* REQUIREMENT: For the word "onlyGivenNames", return each line of the data in which it occurs.
START DATA EXCERPTS
theorem loseBack_same (s : State) (id : Nat) : Same 309237645312 s (loseBack s id) := by
  have h0 := Same.refl 309237645312 s
  unfold loseBack
  split
  · rename_i a_1 a_2
    exact Same.refl _ _
  · rename_i a_3 a_4 a_5
    split
    · rename_i a_6 a_7 a_8
      extract_lets +onlyGivenNames x_9
      extract_lets +onlyGivenNames x_10
      have h_11 : Same 309237645312 s x_10 := by
        subst x_10
        refine Same.step (setBack_same ..) ?_
        exact Same.refl _ _
      clear_value x_10
      extract_lets +onlyGivenNames x_12
      refine Same.step (Same.set_pool_poisonLines ..) ?_
      exact h_11
    · rename_i a_13 a_14
      refine Same.step (setBack_same ..) ?_
      exact Same.refl _ _

theorem dropCopy_same (s : State) (id : Nat) : Same 34359740416 s (dropCopy s id) := by
  have h0 := Same.refl 34359740416 s
  unfold dropCopy
  split
  · rename_i a_1 a_2 a_3
    split
    · rename_i a_4 a_5 a_6
      refine Same.step (freeLoc_same ..) ?_
      refine Same.step (setBack_same ..) ?_
      exact Same.refl _ _
    · rename_i a_7 a_8
      exact Same.refl _ _
  · rename_i a_9 a_10
    exact Same.refl _ _

theorem fitCopy_same (s : State) (page : Nat) (id : Nat) (blks : List Nat) : SameO 34359740420 s (fitCopy s page id blks) := by
  have h0 := Same.refl 34359740420 s
  unfold fitCopy
  split
  · rename_i a_1 a_2
    refine SameO.yes ?_
    exact Same.refl _ _
  · rename_i a_3 a_4 a_5
    split
    · rename_i a_6 a_7 a_8 a_9 a_10
      extract_lets +onlyGivenNames x_11
      extract_lets +onlyGivenNames x_12
      extract_lets +onlyGivenNames x_13
      extract_lets +onlyGivenNames x_14
      have h_15 : Same 34359740420 s x_14 := by
        subst x_14
        refine Same.step (noteEncoded_same ..) ?_
        exact Same.refl _ _
      clear_value x_14
      extract_lets +onlyGivenNames x_16
      refine SameO.ite0 ?_ ?_
      · split
        · rename_i a_17 a_18 a_19 a_20
          have h_21 : Same 34359740420 s a_19 := by
            refine Same.of2 ?_ a_20
            refine Same.step (fitUnits_same ..) ?_
            exact h_15
          refine SameO.yes ?_
          refine Same.step (setBack_same ..) ?_
          exact h_21
      · extract_lets +onlyGivenNames x_22
        clear_value x_22
        split
        · rename_i a_23
          exact SameO.no
        · rename_i a_24 a_25
          split
          · rename_i a_26 a_27 a_28 a_29
            have h_30 : Same 34359740420 s a_28 := by
              refine Same.of2 ?_ a_29
              refine Same.step (takeUnits_same ..) ?_
              exact h_15
            refine SameO.yes ?_
            refine Same.step (bump_same ..) ?_
            refine Same.step (freeLoc_same ..) ?_
            refine Same.step (setBack_same ..) ?_
            exact h_30
    · rename_i a_31 a_32
      refine SameO.yes ?_
      exact Same.refl _ _

theorem noteDecoded_same (s : State) (id : Nat) (blks : List Nat) : Same 4 s (noteDecoded s id blks) := by
  have h0 := Same.refl 4 s
  unfold noteDecoded
  refine Same.step (bumpBy_same ..) ?_
  exact Same.refl _ _

theorem takeBank_same (s : State) (st : Nat) (bank : Nat) : SameO 2048 s (sndSt (takeBank s st bank)) := by
  have h0 := Same.refl 2048 s
  unfold takeBank
  split
  · rename_i a_1 a_2
    exact SameO.snd_none
  · rename_i a_3 a_4 a_5
    extract_lets +onlyGivenNames x_6
    refine SameO.snd_some ?_
    refine Same.step (useT0_same ..) ?_
    exact Same.refl _ _

theorem setStack_same (s : State) (st : Nat) (r : StackRec) : Same 8192 s (setStack s st r) := by
  have h0 := Same.refl 8192 s
  unfold setStack
  refine Same.step (Same.set_stk ..) ?_
  exact Same.refl _ _

theorem moveT0_same (s : State) (mask : Nat) : SameO 2048 s (sndSt (moveT0 s mask)) := by
  have h0 := Same.refl 2048 s
  unfold moveT0
  refine SameO.pass (takeOn_same ..) ?_
  exact Same.refl _ _

theorem moveLoc_same (s : State) (t : Tier) (stackMask : Nat) (trayMask : Nat) : SameO 2048 s (sndSt (moveLoc s t stackMask trayMask)) := by
  have h0 := Same.refl 2048 s
  unfold moveLoc
  split
  · rename_i a_1
    refine SameO.pass (moveT0_same ..) ?_
    exact Same.refl _ _
  · rename_i a_2
    refine SameO.pass (takeT1_same ..) ?_
    exact Same.refl _ _
  · rename_i a_3
    refine SameO.pass (takeT2_same ..) ?_
    exact Same.refl _ _

theorem dropPage_same (s : State) (page : Nat) : Same 17179869184 s (dropPage s page) := by
  have h0 := Same.refl 17179869184 s
  unfold dropPage
  refine Same.step (Same.set_pool_pages ..) ?_
  exact Same.refl _ _

theorem releaseBack_same (s : State) (id : Nat) : Same 1133871366144 s (releaseBack s id) := by
  have h0 := Same.refl 1133871366144 s
  unfold releaseBack
  refine Same.ite0 ?_ ?_
  · exact Same.refl _ _
  · split
    · rename_i a_1 a_2 a_3
      extract_lets +onlyGivenNames x_4
      have h_5 : Same 1133871366144 s x_4 := by
        subst x_4
        refine Same.step (setBack_same ..) ?_
        exact Same.refl _ _
      clear_value x_4
      refine Same.step (Same.set_pool_scrub ..) ?_
      exact h_5
    · rename_i a_6 a_7
      exact Same.refl _ _

end Sys2Proof.Machine
end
END DATA EXCERPTS
* YOUR SOLUTION:
      extract_lets +onlyGivenNames x_9
      extract_lets +onlyGivenNames x_10
      extract_lets +onlyGivenNames x_12
      extract_lets +onlyGivenNames x_11
      extract_lets +onlyGivenNames x_12
      extract_lets +onlyGivenNames x_13
      extract_lets +onlyGivenNames x_14
      extract_lets +onlyGivenNames x_16
      · extract_lets +onlyGivenNames x_22
    extract_lets +onlyGivenNames x_6
      extract_lets +onlyGivenNames x_4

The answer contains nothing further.